Recently I had need to create a client for scraping museum metadata to help out some folks that use that kind of data. It’s called musemeta. One of the data sources in that package uses the open source data portal software CKAN, and so we can interact with the CKAN API to get data. Since many groups can use CKAN API/etc infrastucture because it’s open source, I thought why not have a general purpose R client for this, since there are other clients for Python, PHP, Ruby, etc.
Here’s a bit of an intro:
Setup
Get/load packages
install.packages("devtools")
devtools::install_github("ropensci/ckanr")
library("ckanr")
Note: the default URL is for https://data.techno-science.ca/. You can change that in the
url
parameter
Some package details
All API alls are POST
requests, and handled through a helper function called ckan_POST()
. See ckanr:::ckan_POST
to see the function.
There are some common parameters across most functions that are worth describing a bit:
offset
(numeric) Where to start getting items from (optional, default: 0)limit
(numeric) The maximum number of items to return (optional, default: 31)url
Base url to use. Default: https://data.techno-science.caas
(character) One oflist
(default),table
, orjson
. Parsing with table option usesjsonlite::fromJSON(..., simplifyDataFrame = TRUE)
, which attempts to parse data todata.frame
’s when possible, so the result can vary....

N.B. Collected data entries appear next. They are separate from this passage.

-- ==== Sys2Proof/Laws/State.lean ====
section
/-! SUPPORT. What each update of the state leaves: one lemma per field and update, and what the accessors
give after it. -/

set_option Elab.async false

namespace Sys2Proof.Machine


/-! ### A partition's record -/

@[simp] theorem Dev.modPart_grade (d : Dev) (p : Nat) (f : Part → Part) : (d.modPart p f).grade = d.grade := rfl
@[simp] theorem Dev.modPart_fresh (d : Dev) (p : Nat) (f : Part → Part) : (d.modPart p f).fresh = d.fresh := rfl
@[simp] theorem Dev.modPart_time (d : Dev) (p : Nat) (f : Part → Part) : (d.modPart p f).time = d.time := rfl
@[simp] theorem Dev.modPart_boot (d : Dev) (p : Nat) (f : Part → Part) : (d.modPart p f).boot = d.boot := rfl
@[simp] theorem Dev.modPart_pwr (d : Dev) (p : Nat) (f : Part → Part) : (d.modPart p f).pwr = d.pwr := rfl
@[simp] theorem Dev.modPart_log (d : Dev) (p : Nat) (f : Part → Part) : (d.modPart p f).log = d.log := rfl
@[simp] theorem Dev.modPart_host (d : Dev) (p : Nat) (f : Part → Part) : (d.modPart p f).host = d.host := rfl
@[simp] theorem Dev.modPart_out (d : Dev) (p : Nat) (f : Part → Part) : (d.modPart p f).out = d.out := rfl
@[simp] theorem Dev.modPart_fab (d : Dev) (p : Nat) (f : Part → Part) : (d.modPart p f).fab = d.fab := rfl
@[simp] theorem Dev.modPart_rm (d : Dev) (p : Nat) (f : Part → Part) : (d.modPart p f).rm = d.rm := rfl
@[simp] theorem Dev.modPart_slc (d : Dev) (p : Nat) (f : Part → Part) : (d.modPart p f).slc = d.slc := rfl
@[simp] theorem Dev.modPart_rill (d : Dev) (p : Nat) (f : Part → Part) : (d.modPart p f).rill = d.rill := rfl
@[simp] theorem Dev.modPart_gate (d : Dev) (p : Nat) (f : Part → Part) : (d.modPart p f).gate = d.gate := rfl
@[simp] theorem Dev.modPart_cores (d : Dev) (p : Nat) (f : Part → Part) : (d.modPart p f).cores = d.cores := rfl
@[simp] theorem Dev.modPart_mem (d : Dev) (p : Nat) (f : Part → Part) : (d.modPart p f).mem = d.mem := rfl
@[simp] theorem Dev.modPart_ftl (d : Dev) (p : Nat) (f : Part → Part) : (d.modPart p f).ftl = d.ftl := rfl
@[simp] theorem Dev.modPart_cst (d : Dev) (p : Nat) (f : Part → Part) : (d.modPart p f).cst = d.cst := rfl
@[simp] theorem Dev.modPart_dma (d : Dev) (p : Nat) (f : Part → Part) : (d.modPart p f).dma = d.dma := rfl
@[simp] theorem Dev.modPart_sched (d : Dev) (p : Nat) (f : Part → Part) : (d.modPart p f).sched = d.sched := rfl
@[simp] theorem Dev.modPart_rec_ (d : Dev) (p : Nat) (f : Part → Part) : (d.modPart p f).rec_ = d.rec_ := rfl
@[simp] theorem Dev.modPart_mgr (d : Dev) (p : Nat) (f : Part → Part) : (d.modPart p f).mgr = d.mgr := rfl

@[simp] theorem Dev.part_modPart (d : Dev) (p : Nat) (f : Part → Part) : (d.modPart p f).part p = f (d.part p) := by
  simp [Dev.modPart, Dev.part]

theorem Dev.part_modPart_ne (d : Dev) {p q : Nat} (f : Part → Part) (h : q ≠ p) : (d.modPart p f).part q = d.part q := by
  simp [Dev.modPart, Dev.part, tgetD_tput_ne _ _ _ h]

theorem Dev.part_eq (d : Dev) (p : Nat) : d.part p = tgetD d.parts p {} := rfl
@[simp] theorem Dev.core_modPart (d : Dev) (p q : Nat) (f : Part → Part) : (d.modPart p f).core q = d.core q := rfl
@[simp] theorem Dev.port_modPart (d : Dev) (p q : Nat) (f : Part → Part) : (d.modPart p f).port q = d.port q := rfl
@[simp] theorem coreOf_modPart (d : Dev) (p n : Nat) (f : Part → Part) : coreOf (d.modPart p f) n = coreOf d n := rfl

/-! ### A core's record -/

@[simp] theorem Dev.modCore_grade (d : Dev) (n : Nat) (f : Core → Core) : (d.modCore n f).grade = d.grade := rfl
@[simp] theorem Dev.modCore_fresh (d : Dev) (n : Nat) (f : Core → Core) : (d.modCore n f).fresh = d.fresh := rfl
@[simp] theorem Dev.modCore_time (d : Dev) (n : Nat) (f : Core → Core) : (d.modCore n f).time = d.time := rfl
@[simp] theorem Dev.modCore_boot (d : Dev) (n : Nat) (f : Core → Core) : (d.modCore n f).boot = d.boot := rfl
@[simp] theorem Dev.modCore_pwr (d : Dev) (n : Nat) (f : Core → Core) : (d.modCore n f).pwr = d.pwr := rfl
@[simp] theorem Dev.modCore_log (d : Dev) (n : Nat) (f : Core → Core) : (d.modCore n f).log = d.log := rfl
@[simp] theorem Dev.modCore_host (d : Dev) (n : Nat) (f : Core → Core) : (d.modCore n f).host = d.host := rfl
@[simp] theorem Dev.modCore_out (d : Dev) (n : Nat) (f : Core → Core) : (d.modCore n f).out = d.out := rfl
@[simp] theorem Dev.modCore_fab (d : Dev) (n : Nat) (f : Core → Core) : (d.modCore n f).fab = d.fab := rfl
@[simp] theorem Dev.modCore_rm (d : Dev) (n : Nat) (f : Core → Core) : (d.modCore n f).rm = d.rm := rfl
@[simp] theorem Dev.modCore_slc (d : Dev) (n : Nat) (f : Core → Core) : (d.modCore n f).slc = d.slc := rfl
@[simp] theorem Dev.modCore_rill (d : Dev) (n : Nat) (f : Core → Core) : (d.modCore n f).rill = d.rill := rfl
@[simp] theorem Dev.modCore_gate (d : Dev) (n : Nat) (f : Core → Core) : (d.modCore n f).gate = d.gate := rfl
@[simp] theorem Dev.modCore_parts (d : Dev) (n : Nat) (f : Core → Core) : (d.modCore n f).parts = d.parts := rfl
@[simp] theorem Dev.modCore_mem (d : Dev) (n : Nat) (f : Core → Core) : (d.modCore n f).mem = d.mem := rfl
@[simp] theorem Dev.modCore_ftl (d : Dev) (n : Nat) (f : Core → Core) : (d.modCore n f).ftl = d.ftl := rfl
@[simp] theorem Dev.modCore_cst (d : Dev) (n : Nat) (f : Core → Core) : (d.modCore n f).cst = d.cst := rfl
@[simp] theorem Dev.modCore_dma (d : Dev) (n : Nat) (f : Core → Core) : (d.modCore n f).dma = d.dma := rfl
@[simp] theorem Dev.modCore_sched (d : Dev) (n : Nat) (f : Core → Core) : (d.modCore n f).sched = d.sched := rfl
@[simp] theorem Dev.modCore_rec_ (d : Dev) (n : Nat) (f : Core → Core) : (d.modCore n f).rec_ = d.rec_ := rfl
@[simp] theorem Dev.modCore_mgr (d : Dev) (n : Nat) (f : Core → Core) : (d.modCore n f).mgr = d.mgr := rfl

@[simp] theorem Dev.core_modCore (d : Dev) (n : Nat) (f : Core → Core) : (d.modCore n f).core n = f (d.core n) := by
  simp [Dev.modCore, Dev.core]

theorem Dev.core_modCore_ne (d : Dev) {n m : Nat} (f : Core → Core) (h : m ≠ n) : (d.modCore n f).core m = d.core m := by
  simp [Dev.modCore, Dev.core, tgetD_tput_ne _ _ _ h]

@[simp] theorem Dev.part_modCore (d : Dev) (p n : Nat) (f : Core → Core) : (d.modCore n f).part p = d.part p := rfl
@[simp] theorem Dev.port_modCore (d : Dev) (p n : Nat) (f : Core → Core) : (d.modCore n f).port p = d.port p := rfl

/-! ### A port's record -/

@[simp] theorem Dev.modPort_grade (d : Dev) (n : Nat) (f : Port → Port) : (d.modPort n f).grade = d.grade := rfl
@[simp] theorem Dev.modPort_fresh (d : Dev) (n : Nat) (f : Port → Port) : (d.modPort n f).fresh = d.fresh := rfl
@[simp] theorem Dev.modPort_time (d : Dev) (n : Nat) (f : Port → Port) : (d.modPort n f).time = d.time := rfl
@[simp] theorem Dev.modPort_boot (d : Dev) (n : Nat) (f : Port → Port) : (d.modPort n f).boot = d.boot := rfl
@[simp] theorem Dev.modPort_pwr (d : Dev) (n : Nat) (f : Port → Port) : (d.modPort n f).pwr = d.pwr := rfl
@[simp] theorem Dev.modPort_log (d : Dev) (n : Nat) (f : Port → Port) : (d.modPort n f).log = d.log := rfl
@[simp] theorem Dev.modPort_host (d : Dev) (n : Nat) (f : Port → Port) : (d.modPort n f).host = d.host := rfl
@[simp] theorem Dev.modPort_out (d : Dev) (n : Nat) (f : Port → Port) : (d.modPort n f).out = d.out := rfl
@[simp] theorem Dev.modPort_rm (d : Dev) (n : Nat) (f : Port → Port) : (d.modPort n f).rm = d.rm := rfl
@[simp] theorem Dev.modPort_slc (d : Dev) (n : Nat) (f : Port → Port) : (d.modPort n f).slc = d.slc := rfl
@[simp] theorem Dev.modPort_rill (d : Dev) (n : Nat) (f : Port → Port) : (d.modPort n f).rill = d.rill := rfl
@[simp] theorem Dev.modPort_gate (d : Dev) (n : Nat) (f : Port → Port) : (d.modPort n f).gate = d.gate := rfl
@[simp] theorem Dev.modPort_cores (d : Dev) (n : Nat) (f : Port → Port) : (d.modPort n f).cores = d.cores := rfl
@[simp] theorem Dev.modPort_parts (d : Dev) (n : Nat) (f : Port → Port) : (d.modPort n f).parts = d.parts := rfl
@[simp] theorem Dev.modPort_mem (d : Dev) (n : Nat) (f : Port → Port) : (d.modPort n f).mem = d.mem := rfl
@[simp] theorem Dev.modPort_ftl (d : Dev) (n : Nat) (f : Port → Port) : (d.modPort n f).ftl = d.ftl := rfl
@[simp] theorem Dev.modPort_cst (d : Dev) (n : Nat) (f : Port → Port) : (d.modPort n f).cst = d.cst := rfl
@[simp] theorem Dev.modPort_dma (d : Dev) (n : Nat) (f : Port → Port) : (d.modPort n f).dma = d.dma := rfl
@[simp] theorem Dev.modPort_sched (d : Dev) (n : Nat) (f : Port → Port) : (d.modPort n f).sched = d.sched := rfl
@[simp] theorem Dev.modPort_rec_ (d : Dev) (n : Nat) (f : Port → Port) : (d.modPort n f).rec_ = d.rec_ := rfl
@[simp] theorem Dev.modPort_mgr (d : Dev) (n : Nat) (f : Port → Port) : (d.modPort n f).mgr = d.mgr := rfl
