/-! ### Machine/Tiers.lean -/

@[simp] theorem memErr_boot (d : Dev) (i : Nat) : (memErr d i).boot = d.boot := rfl
@[simp] theorem spareBank_boot (d : Dev) (chan bank : Nat) : (spareBank d chan bank).boot = d.boot := by simp [spareBank]
@[simp] theorem spareRow_boot (d : Dev) (chan row : Nat) : (spareRow d chan row).boot = d.boot := by simp [spareRow]
@[simp] theorem correctedLine_boot (d : Dev) (a : Nat) : (correctedLine d a).boot = d.boot := by simp [correctedLine]
@[simp] theorem poisonLine_boot (d : Dev) (a : Nat) : (poisonLine d a).boot = d.boot := by
  unfold poisonLine; dsimp only; repeat' split
  all_goals simp
@[simp] theorem scrubPeriod_boot (d : Dev) : (scrubPeriod d).boot = d.boot := by simp [scrubPeriod]
@[simp] theorem coreSramError_boot (d : Dev) (pc o : Nat) (r : MediaResult) : (coreSramError d pc o r).boot = d.boot := by
  unfold coreSramError; dsimp only; repeat' split
  all_goals simp
@[simp] theorem cisternError_boot (d : Dev) (o : Nat) (r : MediaResult) : (cisternError d o r).boot = d.boot := by
  fun_cases cisternError <;> simp [*]
@[simp] theorem dramScrub_boot (a : Nat) (r : MediaResult) (d : Dev) : (dramScrub a r d).boot = d.boot := by
  unfold dramScrub; dsimp only; repeat' split
  all_goals simp
@[simp] theorem rowSpareDone_boot (row : Nat) (d : Dev) : (rowSpareDone row d).boot = d.boot := by
  unfold rowSpareDone; split <;> simp
@[simp] theorem bankSpareDone_boot (chan : Nat) (d : Dev) : (bankSpareDone chan d).boot = d.boot := by
  unfold bankSpareDone; split <;> simp

/-! ### Machine/Kv.lean -/

@[simp] theorem kvCfgWrite_boot (p : Nat) (v : BitVec 320) (d : Dev) : (kvCfgWrite p v d).boot = d.boot := by
  simp [kvCfgWrite]
@[simp] theorem setKvSeq_boot (d : Dev) (p s state npages : Nat) : (setKvSeq d p s state npages).boot = d.boot := by
  simp [setKvSeq]
@[simp] theorem setKvPages_boot (d : Dev) (p s first : Nat) (pages : List Nat) :
    (setKvPages d p s first pages).boot = d.boot := by simp [setKvPages]
@[simp] theorem takeKv_boot (d : Dev) (p n : Nat) : (takeKv d p n).2.boot = d.boot := rfl
@[simp] theorem giveKv_boot (d : Dev) (p : Nat) (pages : List Nat) : (giveKv d p pages).boot = d.boot := rfl
@[simp] theorem holdSlots_boot (d : Dev) (p s : Nat) (slots : List Nat) : (holdSlots d p s slots).boot = d.boot := rfl
@[simp] theorem dropSlots_boot (d : Dev) (p s : Nat) : (dropSlots d p s).boot = d.boot := rfl
@[simp] theorem setKvStatus_boot (d : Dev) (p : Nat) (c : KvChange) (status : Nat) :
    (setKvStatus d p c status).boot = d.boot := by simp [setKvStatus]
@[simp] theorem kvTouched_boot (d : Dev) (p : Nat) : (kvTouched d p).boot = d.boot := by simp [kvTouched]
@[simp] theorem kvFinish_boot (d : Dev) (p : Nat) : (kvFinish d p).boot = d.boot := by simp [kvFinish]
@[simp] theorem kvLeave_boot (d : Dev) (p : Nat) (c : KvChange) : (kvLeave d p c).boot = d.boot := by simp [kvLeave]
@[simp] theorem addCopy_boot (d : Dev) (p : Nat) (k : KvCopy) : (addCopy d p k).boot = d.boot := rfl
@[simp] theorem kvGrow_boot (d : Dev) (p : Nat) (c : KvChange) : (kvGrow d p c).boot = d.boot := by
  unfold kvGrow; dsimp only; repeat' split
  all_goals simp
@[simp] theorem kvJoin_boot (p : Nat) (acc : Dev × Bool) (c : KvChange) : (kvJoin p acc c).1.boot = acc.1.boot := by
  unfold kvJoin; split; split <;> simp
@[simp] theorem kvProcess_boot (d : Dev) (p : Nat) (cs : List KvChange) : (kvProcess d p cs).boot = d.boot := by
  unfold kvProcess
  dsimp only
  rw [foldl_keeps (fun y : Dev × Bool => y.1.boot) _ (kvJoin_boot p)]
  simp
@[simp] theorem kvStep_boot (d : Dev) (p : Nat) : (kvStep d p).boot = d.boot := by simp [kvStep]
@[simp] theorem kvBoundary_boot (p : Nat) (d : Dev) : (kvBoundary p d).boot = d.boot := by
  unfold kvBoundary; dsimp only; repeat' split
  all_goals simp
@[simp] theorem kvOut_boot (p : Nat) (d : Dev) (x : Nat × Nat) : (kvOut p d x).boot = d.boot := by
  unfold kvOut; dsimp only; split <;> simp
@[simp] theorem kvIn_boot (p : Nat) (d : Dev) (x : Nat × Nat) : (kvIn p d x).boot = d.boot := by simp [kvIn]
@[simp] theorem kvCopyDone_boot (p s : Nat) (d : Dev) : (kvCopyDone p s d).boot = d.boot := by
  unfold kvCopyDone; dsimp only; repeat' split
  all_goals simp
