-- ==== Sys2Proof/Certificates/Slice0/Obligations.lean ====
section
/-! DEFINITION. The statements for the provers. Each docstring names the rules of spec/ it formalises. Where a statement speaks of the agenda,
that is the model's form of the host's transactions, which the spec calls inputs (R7, R20; log 3, a DESIGN CHOICE). -/

open Sys2Proof Sys2Proof.Machine Sys2Proof.Reference

/-! ### Encodings (30_encoding.md) -/

/-- R91, R92, R93, R95, R96: an item decodes to an instruction exactly if the instruction is well-formed and is encoded in
that item. So no bit is dropped, no item has two meanings, and what is illegal or reserved decodes to nothing. -/
def Obligations.DecodeAndEncodeAgree : Prop :=
  ∀ (m : Item) (i : Instr), decode m = .ok i ↔ i.wellFormed = true ∧ encode i = m

/-- The model's numbering of an item's bits (log 7): every well-formed instruction is read back from its bits. -/
def Obligations.TableWordReadsBack : Prop :=
  ∀ i : Instr, i.wellFormed = true →
    decodeTableWord (encodeTableWord i).1 (encodeTableWord i).2 = some i

/-- R92: a node word is legal in a tree of `n` nodes exactly if it decodes to an `INT` with both children below `n` or to a `LEAF`. -/
def Obligations.LegalNodeWordsAreTheDecodableOnes : Prop :=
  ∀ (w : NodeWord) (n : NodeCount),
    nodeOk w n = true ↔
      (∃ l r y, decode (.node w) = .ok (.int l r y) ∧ l.toNat < n.toNat ∧ r.toNat < n.toNat) ∨
      (∃ l r y, decode (.node w) = .ok (.leaf l r y))

/-- R102: the words that the loading notation stands for. -/
def Obligations.LoadingNotationWords : Prop :=
  ∀ (l r : NodeIdx) (y : Byte),
    encode (.int l r 0) = .node (BitVec.ofNat 32 (0x60000000 + l.toNat * 0x20000 + r.toNat * 0x100)) ∧
    encode (.leaf 0 0 y) = .node (BitVec.ofNat 32 (0x80000000 + y.toNat))

/-- Words written out from 30_encoding.md R91 to R96 and 95_test_vectors.md V1 decode to what they stand for, and the
illegal and reserved ones to nothing. -/
def Obligations.WordsOfTheSpecDecode : Prop :=
  decode (.node 0x60020200#32) = .ok (.int 1 2 0) ∧
  decode (.node 0x63FFFF00#32) = .ok (.int 511 511 0) ∧
  decode (.node 0x8003FF62#32) = .ok (.leaf 1 511 0x62) ∧
  decode (.node 0x40020200#32) = .error .illegalNode ∧
  decode (.node 0xC0040061#32) = .error .illegalNode ∧
  decode (.node 0x84000062#32) = .error .illegalNode ∧
  decode (.command 0x0#4 2#32) = .ok .dEos ∧
  decode (.command 0x8#4 2#32) = .ok .pFlush ∧
  decode (.command 0x0#4 0x80000001#32) = .error .reservedCommand ∧
  decode (.entry 0x61#8 4#8 7#255) = .ok (.code 0x61 4 7) ∧
  decode (.entry 0x7A#8 0#8 0x1234#255) = .ok (.absent 0x7A 0x1234) ∧
  decode (.bit false) = .ok .b0 ∧ decode (.bit true) = .ok .b1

Curl args passed on tohttr::POST
Changes
changes(limit = 2, as = "table")
#> user_id timestamp
#> 1 b50449ea-1dcc-4d52-b620-fc95bf56034b 2014-11-06T18:58:08.001743
#> 2 b50449ea-1dcc-4d52-b620-fc95bf56034b 2014-11-06T18:55:55.059527
#> object_id
#> 1 cc6a523c-cecf-4a95-836b-295a11ce2bce
#> 2 cc6a523c-cecf-4a95-836b-295a11ce2bce
#> revision_id data.package.maintainer
#> 1 5d11079e-fc05-4121-9fd5-fe086f5e5f33
#> 2 4a591538-0584-487b-8ed1-3260d1d09d77
#> data.package.name data.package.metadata_modified data.package.author
#> 1 test 2014-11-06T18:55:54.772675
#> 2 test 2014-11-06T18:55:54.772675
#> data.package.url data.package.notes data.package.owner_org
#> 1 fafa260d-e2bf-46cd-9c35-34c1dfa46c57
#> 2 fafa260d-e2bf-46cd-9c35-34c1dfa46c57
#> data.package.private data.package.maintainer_email
#> 1 FALSE
#> 2 FALSE
#> data.package.author_email data.package.state data.package.version
#> 1 deleted
#> 2 active
#> data.package.creator_user_id
#> 1 b50449ea-1dcc-4d52-b620-fc95bf56034b
#> 2 b50449ea-1dcc-4d52-b620-fc95bf56034b
#> data.package.id data.package.title
#> 1 cc6a523c-cecf-4a95-836b-295a11ce2bce test
#> 2 cc6a523c-cecf-4a95-836b-295a11ce2bce test
#> data.package.revision_id data.package.type
#> 1 5d11079e-fc05-4121-9fd5-fe086f5e5f33 dataset
#> 2 4a591538-0584-487b-8ed1-3260d1d09d77 dataset
#> data.package.license_id id
#> 1 notspecified 59c308c8-68b2-4b92-bc57-129378d31882
#> 2 notspecified a8577e2c-f742-49c2-bef3-ca3299e58704
#> activity_type
#> 1 deleted package
#> 2 changed package
List datasets
datasets(as = "table")
#> [1] "artifact-data-agriculture"
#> [2] "artifact-data-aviation"
#> [3] "artifact-data-bookbinding"
#> [4] "artifact-data-chemistry"
#> [5] "artifact-data-communications"
#> [6] "artifact-data-computing-technology"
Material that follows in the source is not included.